In emails to clients, the companies revealed their operations were not impacted and their treasuries were not at risk. Although user information was leaked to hackers, passwords and other internal information were not stolen.
The breach was the result of a hacker securing access to an employee account and using it to target our customers in the cryptocurrency industry. Threat actors stole data from 30 HubSpot portals, and the company has notified all affected firms, terminated the account, and reworked its account privileges to ensure something like this doesn’t repeat, HubSpot explained in a blog post.

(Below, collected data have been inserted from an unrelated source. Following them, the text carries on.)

-- ==== Sys2Proof/Machine/Ntt.lean ====
section
/-! DEFINITION. The number-theoretic transform and its inverse (R180 to R183), and the commands NTT_FWD and NTT_INV. -/

namespace Sys2Proof.Machine

/-- ZETAS[0..127] (R180): ZETAS[i] = 17^BitRev7(i) mod q. -/
def zetas : List Int :=
  [1, 1729, 2580, 3289, 2642, 630, 1897, 848] ++
  [1062, 1919, 193, 797, 2786, 3260, 569, 1746] ++
  [296, 2447, 1339, 1476, 3046, 56, 2240, 1333] ++
  [1426, 2094, 535, 2882, 2393, 2879, 1974, 821] ++
  [289, 331, 3253, 1756, 1197, 2304, 2277, 2055] ++
  [650, 1977, 2513, 632, 2865, 33, 1320, 1915] ++
  [2319, 1435, 807, 452, 1438, 2868, 1534, 2402] ++
  [2647, 2617, 1481, 648, 2474, 3110, 1227, 910] ++
  [17, 2761, 583, 2649, 1637, 723, 2288, 1100] ++
  [1409, 2662, 3281, 233, 756, 2156, 3015, 3050] ++
  [1703, 1651, 2789, 1789, 1847, 952, 1461, 2687] ++
  [939, 2308, 2437, 2388, 733, 2337, 268, 641] ++
  [1584, 2298, 2037, 3220, 375, 2549, 2090, 1645] ++
  [1063, 319, 2773, 757, 2099, 561, 2466, 2594] ++
  [2804, 1092, 403, 1026, 1143, 2150, 2775, 886] ++
  [1722, 1212, 1874, 1029, 2110, 2935, 885, 2154]

/-- BitRev7(i): the 7-bit binary form of i reversed (R180). -/
def bitRev7 (i : Nat) : Nat := bitsNat (natBits 7 i).reverse

/-- The two output halves of one block of the forward transform: f[j] ← Reduce(a + t) and f[j+len] ← Reduce(a − t) with
t = Reduce(z·b) (R182). -/
def butterflyLo (z : Int) (lo hi : Elem) : Elem := List.zipWith (fun a b => reduce (a + reduce (z * b))) lo hi
@[inherit_doc butterflyLo]
def butterflyHi (z : Int) (lo hi : Elem) : Elem := List.zipWith (fun a b => reduce (a - reduce (z * b))) lo hi

/-- One layer of the forward transform: blocks of 2·len coefficients, one table entry each (R181). -/
def nttLayer (len : Nat) : (table : List Int) → Elem → Elem
  | [], f => f
  | z :: zs, f =>
    let lo := slice f 0 len
    let hi := slice f len len
    butterflyLo z lo hi ++ butterflyHi z lo hi ++ nttLayer len zs (f.drop (2 * len))

/-- The layers of the forward transform: the block length, the first table index k and the number of blocks (R181). The table
entries ZETAS[1] to ZETAS[127] are used in increasing order. -/
def nttPlan : List (Nat × Nat × Nat) := [(128, 1, 1), (64, 2, 2), (32, 4, 4), (16, 8, 8), (8, 16, 16), (4, 32, 32), (2, 64, 64)]

/-- NTT(f), 7 layers (R181). -/
def ntt (f : Elem) : Elem := nttPlan.foldl (fun g p => nttLayer p.1 (slice zetas p.2.1 p.2.2) g) f

/-- The two output halves of one block of the inverse transform: f[j] ← Reduce(a + b) and f[j+len] ← Reduce(z·(b − a)) (R183). -/
def invButterflyLo (lo hi : Elem) : Elem := List.zipWith (fun a b => reduce (a + b)) lo hi
@[inherit_doc invButterflyLo]
def invButterflyHi (z : Int) (lo hi : Elem) : Elem := List.zipWith (fun a b => reduce (z * (b - a))) lo hi

/-- One layer of the inverse transform (R183). -/
def inttLayer (len : Nat) : (table : List Int) → Elem → Elem
  | [], f => f
  | z :: zs, f =>
    let lo := slice f 0 len
    let hi := slice f len len
    invButterflyLo lo hi ++ invButterflyHi z lo hi ++ inttLayer len zs (f.drop (2 * len))

/-- The layers of the inverse transform: the block length, the last table index of the layer's block of entries, that is its
smallest k, and the number of blocks (R183). Within a layer k counts down. -/
def inttPlan : List (Nat × Nat × Nat) := [(2, 64, 64), (4, 32, 32), (8, 16, 16), (16, 8, 8), (32, 4, 4), (64, 2, 2), (128, 1, 1)]

/-- 128⁻¹ mod q (R183). -/
def inttScale : Int := 3303

/-- INTT(f), 7 layers and the final scaling (R183). -/
def intt (f : Elem) : Elem :=
  (inttPlan.foldl (fun g p => inttLayer p.1 (slice zetas p.2.1 p.2.2).reverse g) f).map fun c => reduce (c * inttScale)

/-- NTT_FWD (R184). -/
def execNttFwd (rd rs1 : PReg) (s : State) : Result :=
  guarded s [chkWritten s rs1, chkTag s rs1 .coeff] ((s.setReg rd (ntt (s.elem rs1)) .ntt).complete .ok)

/-- NTT_INV (R185). -/
def execNttInv (rd rs1 : PReg) (s : State) : Result :=
  guarded s [chkWritten s rs1, chkTag s rs1 .ntt] ((s.setReg rd (intt (s.elem rs1)) .coeff).complete .ok)

end Sys2Proof.Machine
end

Although HubSpot did not publish a full list of impacted firms, some media managed to identify a few names. Decrypt, a crypto news platform revealed that Pantera Capital, an American Crypto venture capital firm, sent out a letter to its customers, which said "Pantera uses Hubspot as a client relationship management platform. The information that may have been accessed includes first and last names, email addresses, mailing addresses, phone numbers, and regulatory classifications."
“While our investigation is ongoing, we wanted to share these initial findings even as we may learn additional facts through our investigation that cause the details above to change or evolve,” HubSpot concluded. At this time, a timeline of events is unknown as HubSpot has not revealed when its systems were compromised.
“SaaS and managed service providers are enticing targets for cybercriminals as they know that if they successfully compromise the provider, they will likely gain access to the data or networks of hundreds or thousands of the providers’ downstream customers,” Chris Clements, vice president of solutions architecture at information technology service management firm Cerberus Cyber Sentinel Corp., stated. “It’s a shortcut to mass exploitation that could otherwise take the attacker months or even years to achieve independently.”
It’s essential that firms understand that the data they share with third-party vendors largely passes out of their control and with little recourse should it be stolen if the third party is compromised, Clements concluded.